▶ Work to be completed:
Your task is to copy the stretch of lines in the records below that begins with the line containing "cur : List (Bool × Nat × Int × Nat)" and ends with the line containing "last : Bool", exactly as written, with nothing added.

▶ Entries shown:
-- ==== Sys2Proof/Machine/State.lean ====
section
/-!
DEFINITION. The state of the MN3248 as plain data: every register, buffer, counter, mode and pin level that the spec gives the
device, the queue of the commands that are waiting, and the state right after reset.
-/

namespace Sys2Proof.Machine

/-- A register file: (byte address, word) pairs in the canonical form of `Store` over the reset values of R679. -/
abbrev Regs := List (Nat × Word)

/-- A change that hardware made this cycle to the W1C or RC fields of one register: the word before it, and the bits set
(R13, R14). -/
structure Touch where
  addr : Nat
  old : Word
  mask : Word
  deriving DecidableEq, Repr

/-! ### Conversion (03_conversion.md) -/

/-- The settings that a sweep runs under, as they stood at its trigger (R131). -/
structure ConvCfg where
  count : Nat
  intv : Nat
  unit : Bool
  cells : Word
  cur : Bool
  aux : Bool
  auxLen : Nat
  auxSeq : BitVec 64
  csrc : Nat
  isrc : Nat
  diagch : Word
  deriving DecidableEq, Repr

/-- What a sample takes with it from its hold edge besides the code: the phase counter and its validity, the excitation
generators, the shelf currents and the calibration state (R105, R165, R173, R176, R184). -/
structure HoldEnv where
  phase : Word
  phaseOk : Bool
  exc : List (Bool × Word)
  cur : List (Bool × Nat × Int × Nat)
  cgen : BitVec 4
  stale : Bool
  deriving DecidableEq, Repr

/-- One sampling instant whose acquisition has begun: its hold edge in system cycles, the fine part, the channels it samples,
the auxiliary slot, the channels whose source is not their pin, and its marks. `env` is filled at the hold edge. -/
structure Instant where
  hold : Nat
  fine : Nat
  cells : Word
  cur : Bool
  aux : Bool
  slot : Nat
  diagCells : Word
  diagCur : Bool
  qshort : Bool
  injected : Bool
  drawer : Nat
  phaseBased : Bool
  last : Bool
  env : Option HoldEnv
  deriving DecidableEq, Repr

/-- The sweep engine (R109 to R118): whether a sweep is in flight and armed, the index of its next instant, its settings, the
hold edge of its first and next instants in system cycles, and the instants now in acquisition or conversion, oldest first. -/
structure Sweep where
  infl : Bool
  armed : Bool
  stopReq : Bool
  noMore : Bool
  idx : Nat
  cfg : ConvCfg
  phaseBased : Bool
  software : Bool
  acceptedAt : Nat
  fine : Nat
  next : Nat
  lastHold : Option Nat
  base : Int
  late : Bool
  tsh : Word
  instants : List Instant
  deriving DecidableEq, Repr

/-- An injected conversion that is pending or running (R124, R125). -/
structure Injection where
  pend : Bool
  run : Bool
  cells : Word
  cur : Bool
  aux : Bool
  slot : Nat
  drawer : Nat
  diagCells : Word
  diagCur : Bool
  hold : Nat
  fromDiag : Bool
  deriving DecidableEq, Repr

/-! ### Drawers and trackers (04_drawers_trackers.md) -/

/-- The marks of R173 that are an OR over samples. -/
structure Marks where
  range : Bool
  diag : Bool
  qshort : Bool
  balact : Bool
  sat : Bool
  cstale : Bool
  cmix : Bool
  phvLost : Bool
  deriving DecidableEq, Repr

/-- An accumulation (R157, R162, R165): for SUM `a` is the sum; for WINDOW `a` is the sum; for IQ `a` and `b` are I and Q. -/
structure Accum where
  isOpen : Bool
  a : Int
  b : Int
  cnt : Nat
  gaps : Nat
  marks : Marks
  ph0 : Word
  cgen : BitVec 4
  discarded : Bool
  lag : Nat
  deriving DecidableEq, Repr

/-- A published result: the fields of ACC_RSTAT and of the five result words (R188, R189). -/
structure Result where
  seq : BitVec 8
  dgen : BitVec 8
  cgen : BitVec 4
  cmix : Bool
  cstale : Bool
  phv : Bool
  gap : Bool
  balact : Bool
  qshort : Bool
  diag : Bool
  range : Bool
  sat : Bool
  valid : Bool
  lost : Bool
  isNew : Bool
  a : BitVec 40
  b : BitVec 40
  gaps : BitVec 8
  cnt : BitVec 24
  ph0 : Word
  xlag : BitVec 16
  deriving DecidableEq, Repr

/-- A drawer: its working accumulation, a window whose boundary has passed and whose last samples are still converting, the
periods left of the open window, the visible result, the snapshot that the word registers read, and the visible result as
it stood before a publication of this cycle (R169, R170, R186). -/
structure Drawer where
  work : Accum
  closed : Option (Nat × Accum)
  periodsLeft : Nat
  vis : Result
  snap : Result
  before : Option Result
  deriving DecidableEq, Repr

/-- Trackers A and B of a channel (R177 to R180). -/
structure Tracker where
  amin : Int
  amax : Int
  acnt : Nat
  bmin : Int
  bmax : Int
  bcnt : Nat
  bshadow : Int
  deriving DecidableEq, Repr

/-! ### Time (05_time_and_phase.md) -/

/-- A phase model (R209): the boundary TB in 1/32 ticks of head time, the period count there, the rate, and its flags. -/
structure PhaseModel where
  tb : Nat
  pc : BitVec 16
  pinc : Word
  seq : BitVec 8
  locked : Bool
  hold : Bool
  step : Bool
  deriving DecidableEq, Repr

/-- Alignment, the phase model, the compares and the captures of a device (R198 to R226). Times of frames are in system cycles. Delays and
the offsets of the average are in 1/4096 tick. `learnt` holds the cycle in which each compare unit's value became known, `again` the units
whose incremented value had passed and that fire once more (R222), `pLast` the last firing of each phase unit, `capH` the high words of
the captures. -/
structure Tim where
  everFramed : Bool
  stepNext : Bool
  offsets : List Int
  good : Nat
  bad : Nat
  missRun : Nat
  expected : Nat
  d : Nat
  sr : Nat
  rtot : Nat
  model : Option PhaseModel
  waiting : Option PhaseModel
  tcmp : List (BitVec 48)
  tcmpLow : List Word
  learnt : List Nat
  again : Word
  pLast : List (Option Nat)
  capH : List Word
  deriving DecidableEq, Repr

/-- The head's phase loop (R213 to R216): the last edge and the predicted next boundary in 1/32 ticks, the period estimate in
1/32 ticks, the edges seen since acquisition began, the run of good errors and the run of missed edges. -/
structure PhaseLoop where
  lastEdge : Nat
  edges : Nat
  period : Nat
  predicted : Nat
  goodRun : Nat
  missedRun : Nat
  locked : Bool
  periodCount : BitVec 16
  seq : BitVec 8
  issue : Option PhaseModel
  deriving DecidableEq, Repr

/-! ### Balancing (10_settle_balancing.md) -/

/-- The phase of work of a shelf converter (R404, BAL_SHSTAT.STATE). -/
inductive ShelfPhase where
  | idle | deselecting | selecting | running | stopping
  deriving DecidableEq, Repr

/-- A shelf converter (R398 to R424): its work in flight with the settings taken at acceptance, its selection, its charge
counts and its excitation generator. `due` is the cycle in which the next step of R404 falls; times are in system cycles; `q` is in mC,
`qdone` and the second charge count `qpred` (R531) in pC, currents in mA; `devs` holds the last
256 deviations of R582; `endCause` is the END that waits for the end of the cycle in progress. -/
structure Shelf where
  phase : ShelfPhase
  act : Bool
  xmode : Bool
  byHearth : Bool
  paused : Bool
  quiet : Bool
  dir : Bool
  cell : Nat
  sel : Option Nat
  due : Nat
  q : Nat
  current : Nat
  cycles : Nat
  qdone : Int
  holdUntil : Option Nat
  lastAvg : Int
  avgAt : Nat
  errRun : Nat
  overRun : Nat
  faulted : Bool
  amp : Nat
  ofs : Int
  xinc : Nat
  angle : Nat
  xperiods : Nat
  nper : Nat
  startAtPcb : Bool
  pcb : BitVec 16
  shcfg : Word
  shlim : Word
  xrunning : Bool
  endCause : Nat
  qpred : Int
  lastTicks : Nat
  devs : List Int
  deriving DecidableEq, Repr

/-- Balancing as a whole: the net charge into each cell as mC and a remainder in pC, whether VBUS stands above 16.5 V, the bus
comparators, the handover in progress (R410, R411, R412, R427) and whether its message has gone, whether a cycle ended inside the quiet
window of the next instant, and the cycle up to which the last window lasts (R414, R415). -/
structure Bal where
  shelves : List Shelf
  qcell : List (Int × Int)
  busHigh : Bool
  aboveVhi : Bool
  belowVlo : Bool
  handing : Bool
  handAuto : Bool
  returning : Bool
  hoSent : Bool
  cut : Bool
  quietUntil : Nat
  deriving DecidableEq, Repr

▶ Reply to the task:
  cur : List (Bool × Nat × Int × Nat)
  cgen : BitVec 4
  stale : Bool
  deriving DecidableEq, Repr

/-- One sampling instant whose acquisition has begun: its hold edge in system cycles, the fine part, the channels it samples,
the auxiliary slot, the channels whose source is not their pin, and its marks. `env` is filled at the hold edge. -/
structure Instant where
  hold : Nat
  fine : Nat
  cells : Word
  cur : Bool
  aux : Bool
  slot : Nat
  diagCells : Word
  diagCur : Bool
  qshort : Bool
  injected : Bool
  drawer : Nat
  phaseBased : Bool
  last : Bool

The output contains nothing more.